Estamos, pues, ante lo
que ahora llamamos la deslocalización, término que no existe en el diccionario
del uso del español de María Moliner, y significa, según los entendidos en la
globalización, desplazamiento de una actividad al lugar en el que las
condiciones sociales y económicas sean las más apropiadas. Valoración que suele
estar vinculada a costes por beneficios económicos para las empresas, y sus
consecuencias suelen tener unos costes sociales importantes siendo muy
significativos para los territorios en los que dejan de operar las empresas que
se desplazan, es decir, que se deslocalizan. En el caso de Canarias nos dejan
huérfanos, ya que la UE nos habla de la libre circulación de las mercancías, lo
que hace que no sólo perdamos las producciones que tradicionalmente exportamos
a la UE, sino que tampoco podemos producir para el mercado interior, ya que las
importaciones de países terceros, con sueldos de hambre, hacen no competitivas
las producciones locales.
En los últimos meses
hemos importado bienes que podemos producir aquí, como es el caso de las papas,
con precios de ruina para nuestros agricultores (0,20 euros el kilo y de leche
a 0,40 el litro), y otros bienes básicos que hacen que el sector agrario
acelere la crisis, caso de los plátanos.
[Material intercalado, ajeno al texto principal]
-- ==== Sys2Proof/Machine/Pillow.lean ====
section
/-!
DEFINITION. Pillow (spec/09): job classes, the acceptance test, placement (R229 to R236), the latency bound (R204, R207, R232),
ring paths and capture routes, and the placement record (R242).
-/
namespace Sys2Proof.Machine
open F

/-! ## Intervals and bounds -/

/-- The boundary interval in ticks of an enabled modulator of an image (R72). -/
def Image.interval (im : Image) (n : Nat) : Nat :=
  match im.modRec n with
  | some r => if bit (u r 1 1) 1 then u r 4 2 else 2 * (u r 3 1 + 1) * u r 4 2
  | none => 0

/-- The ring sample that a channel carries to this seat: index, source seat, interval. -/
def Image.ringOf (im : Image) (ec : Nat) : Option (Nat × Nat × Nat) :=
  (im.ringSamples.zipIdx.find? (fun (p : (Nat × Nat × Nat) × Nat) => p.1.1 == ec)).map fun (p : (Nat × Nat × Nat) × Nat) => (p.2, p.1.2.1, p.1.2.2)

/-- A job triggered by the arrival of a ring sample (R220). -/
def Image.byRing (im : Image) (j : JobRec) : Bool := j.trig == 0 && (im.ringOf j.src).isSome

/-- The class of a job: 1 T, 2 S, 3 U (R220). -/
def Image.cls (im : Image) (j : JobRec) : Nat :=
  if j.target ≠ 0 then 1 else if j.trig = 1 || im.byRing j then 2 else 3

/-- The boundary interval in ticks of the source that triggers a class T or S job. -/
def Image.trigInt (im : Image) (j : JobRec) : Nat :=
  if j.trig = 1 then im.interval j.src else match im.ringOf j.src with | some r => r.2.2 | none => 0

/-- The floor T_m (1 + G + F) in ps for T_m, K, D and the FIR setting (R204). -/
def floorPs (tm k d : Nat) (fir : Bool) : Nat := tm * (1 + (k * (d - 1) + 1) / 2) + (if fir then tm * 15 * d / 2 else 0)

/-- The floor of a job's first input; none for a job without a sample path (R232). -/
def Image.jobFloor (im : Image) (j : JobRec) : Option Nat :=
  if j.input < 64 then
    match im.modRec j.input with
    | some r => some (floorPs (if bit (u r 1 1) 1 then 1250 else 2500 * (u r 3 1 + 1)) (u r 2 1) (u r 4 2) (bit (u r 1 1) 2))
    | none => some (floorPs 2500 0 1 false)
  else if im.byRing j then
    (im.ecRec j.src).map fun r =>
      let w := u r 7 1
      let c := Config.ringFilter (u r 2 2 - 0xF000) j.src % 8
      floorPs (if w = 5 then 1250 else 2500 * w) (c / 2 + 1) (u r 6 1 + 1) (c % 2 == 1)
  else none

/-- The bound in ps; 0 for a job that has none (R204, R207, R232). -/
def Image.bound (im : Image) (j : JobRec) (f p x : Nat) : Nat :=
  if j.legs = 0 then 0
  else match im.jobFloor j with
    | none => 0
    | some fl => fl + 625 * (j.u + f + p + 1) + 11250 * x + 1600

/-- The fetch cost of a job's input on an engine, and the post cost of its legs (R232). -/
def jobF (j : JobRec) (e : Nat) : Nat := if j.input < 64 && j.input / 8 = e / 6 then 2 else 4
def jobP (j : JobRec) (e : Nat) : Nat := if (List.range 48).all (fun k => !bit j.legs k || k / 6 == e / 6) then 3 else 5

/-! ## Ring and host health -/

/-- The paths of every ring sample of an image. -/
def State.ringPaths (s : State) (im : Image) : List RPath :=
  im.ringSamples.zipIdx.map fun (p : (Nat × Nat × Nat) × Nat) =>
    let r := ringPath s.linksUp im.plan.ring p.1.2.1 im.plan.seat
    { idx := p.2, ec := p.1.1, seat := p.1.2.1, port := r.1, x := r.2.1, nopath := r.2.2, per := p.1.2.2 }

/-- The X of a job: that of the ring sample that triggers it. -/
def Image.jobX (im : Image) (paths : List RPath) (j : JobRec) : Nat :=
  if j.input = 0xFFFF && im.byRing j then ((paths.find? (fun r => r.ec == j.src)).map (·.x)).getD 0 else 0

/-- A role is vacant when the unit that carries it is retired and the tile has no serviceable unit left to take it (R219). -/
def State.vacant (s : State) (e : Nat) : Bool :=
  let x := s.ltile (engTile e)
  x.retired (engTile e) (x.carrier e) && !x.spareOk

/-! ## The acceptance test -/

/-- The jobs placed so far, oldest first. -/
abbrev Assign := List (JobRec × Nat)

def Assign.on (a : Assign) (e : Nat) : List JobRec := (a.filter (fun p => p.2 == e)).map (·.1)
def Assign.of (a : Assign) (job : Nat) : Option Nat := (a.find? (fun p => p.1.job == job)).map (·.2)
Mientras tiramos a los barrancos
varios millones de kilos el pasado verano, entraban en la Península bananas
tropicales cultivadas por campesinos que no cobran más de 5 ó 6 euros diarios.
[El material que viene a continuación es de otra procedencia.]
/-- A write of PWR_CTL: clearing the enable of a state that a unit is in starts its exit (R462). -/
def State.pwrCtl (s : State) (w : Nat) : State :=
  let s := s.wrs 0 [(PWR_CTL_YARDEN, bits w 18 18), (PWR_CTL_CBED, bits w 17 17), (PWR_CTL_CBROWSE, bits w 16 16), (PWR_CTL_TBED, bits w 15 8),
    (PWR_CTL_TBROWSE, bits w 7 0)]
  let s := (List.range 9).foldl (fun s u => if s.asleep u && !s.unitEn u (s.pstate u) then s.startExit u else s) s
  if s.yard.isSome && !s.on PWR_CTL_YARDEN 0 then s.yardLeave else s

/-! ## Quiet period -/

/-- The low half of the quiet-period end is held for the writer (R470). -/
def State.quietLoWrite (s : State) (ini w : Nat) : State := { s with quietLo := mset s.quietLo none ini (some (w % 2 ^ 32)) }

/-- The high half commits the pair (R470). -/
def State.quietHiWrite (s : State) (ini w : Nat) : State :=
  let s := match mget s.quietLo none ini with | some lo => s.wr PWR_QUIET_LO_END 0 lo | none => s
  let s := ({ s with quietLo := mset s.quietLo none ini none }).wr PWR_QUIET_HI_END 0 w
  s.wrb PWR_STAT_QUIET 0 (decide (s.tick < s.rd PWR_QUIET_LO_END 0 + 2 ^ 32 * s.rd PWR_QUIET_HI_END 0))

/-- Device time reaches the end of the quiet period (R470). -/
def State.quietEnd (s : State) : State :=
  if !s.on PWR_STAT_QUIET 0 then s
  else (s.reach (s.etOf (s.rd PWR_QUIET_LO_END 0 + 2 ^ 32 * s.rd PWR_QUIET_HI_END 0))).wr PWR_STAT_QUIET 0 0

/-! ## The power die -/

/-- VHOLD crosses the low-supply warning level (R471). -/
def State.uvwarn (s : State) (vhold : Nat) (below : Bool) : State :=
  if below = s.supply.uv then s
  else
    let s := { s with supply := { s.supply with uv := below } }
    if below then s.pwrFault 0 vhold else s

/-- An auxiliary output, 0 AUX12 or 1 AUX5, has been at its limit for 200 µs (R457). -/
def State.auxLimit (s : State) (o ma : Nat) : State :=
  let p := s.supply
  let s := s.wr (if o = 0 then PWR_AUXSTAT_I12 else PWR_AUXSTAT_I5) 0 ma
  let on := s.on (if o = 0 then PWR_AUXSTAT_PG12 else PWR_AUXSTAT_PG5) 0
  if !on then s
  else
    let first := !s.on (if o = 0 then PWR_AUXSTAT_HIC12 else PWR_AUXSTAT_HIC5) 0
    let r := some (s.et + usec 20000)
    let e := some (s.et + usec 100000)
    let s := { s with supply := if o = 0 then { p with retry12 := r, ep12 := e } else { p with retry5 := r, ep5 := e } }
    let s := if o = 0 then s.wrs 0 [(PWR_AUXSTAT_PG12, 0), (PWR_AUXSTAT_HIC12, 1)] else s.wrs 0 [(PWR_AUXSTAT_PG5, 0), (PWR_AUXSTAT_HIC5, 1)]
    let s := if first then s.pwrFault (if o = 0 then 3 else 4) ma else s
    if first && s.on (if o = 0 then PWR_AUXCTL_STOP12 else PWR_AUXCTL_STOP5) 0 then s.stopAll else s

/-- 20 ms after its switch-off an auxiliary output retries (R457). -/
def State.auxRetry (s : State) (o : Nat) : State :=
  s.due (if o = 0 then s.supply.retry12 else s.supply.retry5) fun s =>
    ({ s with supply := if o = 0 then { s.supply with retry12 := none } else { s.supply with retry5 := none } }).auxShow o

/-- 100 ms without a limit event (R457). -/
def State.auxEpisodeEnd (s : State) (o : Nat) : State :=
  s.due (if o = 0 then s.supply.ep12 else s.supply.ep5) fun s =>
    let s := { s with supply := if o = 0 then { s.supply with ep12 := none } else { s.supply with ep5 := none } }
    s.wr (if o = 0 then PWR_AUXSTAT_HIC12 else PWR_AUXSTAT_HIC5) 0 0

/-- One enable of an AUXCTL write: clearing it is refused while a leg is not in SAFE (R458). -/
def State.auxEnable (s : State) (f : Field) (o : Nat) (v : Bool) : State :=
  if v = s.on f 0 then s
  else if !v && (List.range 48).any (fun k => (s.leg k).st != .safe) then s.raise PWR_AUXSTAT_WERR 0 1
  else (s.wrb f 0 v).auxShow o

/-- A write of PWR_AUXCTL (R458). -/
def State.auxCtl (s : State) (w : Nat) : State :=
  let s := s.wrs 0 [(PWR_AUXCTL_YARDOFF, bits w 4 4), (PWR_AUXCTL_STOP5, bits w 3 3), (PWR_AUXCTL_STOP12, bits w 2 2)]
  (s.auxEnable PWR_AUXCTL_AUX5EN 1 (bit w 1)).auxEnable PWR_AUXCTL_AUX12EN 0 (bit w 0)

/-- A sample of VIN, in 10 mV, and of the input and auxiliary currents, in mA (R459). Power is in units of 10 µW and energy in units of 10 pJ
until they are whole milliwatts and microjoules. -/
def State.inputSample (s : State) (vin : Int) (iin i12 i5 : Nat) : State :=
  let p := s.supply
  let w := vin.toNat * (iin % 2 ^ 16)
  let e := p.efrac + w
  let en := s.rd PWR_ENERGY_LO_ENERGY 0 + 2 ^ 32 * s.rd PWR_ENERGY_HI_ENERGY 0 + e / 100000
  let s := s.wrs 0 [(PWR_VIN_VIN, ofS 16 vin), (PWR_VIN_IIN, iin), (PWR_AUXSTAT_I12, i12), (PWR_AUXSTAT_I5, i5), (PWR_ENERGY_LO_ENERGY, en),
    (PWR_ENERGY_HI_ENERGY, en / 2 ^ 32)]
  let sum := p.psum + w
  if 1024 ≤ p.pn + 1 then
    ({ s with supply := { p with psum := 0, pn := 0, efrac := e % 100000 } }).wr PWR_PIN_PIN 0 (sum / 102400)
  else { s with supply := { p with psum := sum, pn := p.pn + 1, efrac := e % 100000 } }

/-- VIN above the overvoltage threshold, and back below 77 V (R450). -/
def State.overvoltage (s : State) (vin : Nat) : State := ({ s with supply := { s.supply with fetOpen := true } }).pwrFault 1 vin
def State.overvoltageClear (s : State) : State := { s with supply := { s.supply with fetOpen := false } }

/-- VIN below −1 V (R450). -/
def State.reverseInput (s : State) (vin : Int) : State :=
  ({ s with supply := { s.supply with fetOpen := true } }).pwrFault 2 (ofS 16 vin)

end Sys2Proof.Machine
end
Es significativo que aquí el campo ha desaparecido del debate público.
Escuchamos hablar de la sostenibilidad, cambio climático, y mientras importamos
alimentos producidos en el Tercer Mundo olvidamos el valor estratégico del
campo y del agua, bienes cada día más escasos en Canarias y en todo el planeta,
y lo que es peor, nuestros jóvenes posmodernos no quieren oír hablar para nada
del campo, ahora toca hablar de las nuevas tecnologías y del cambio climático.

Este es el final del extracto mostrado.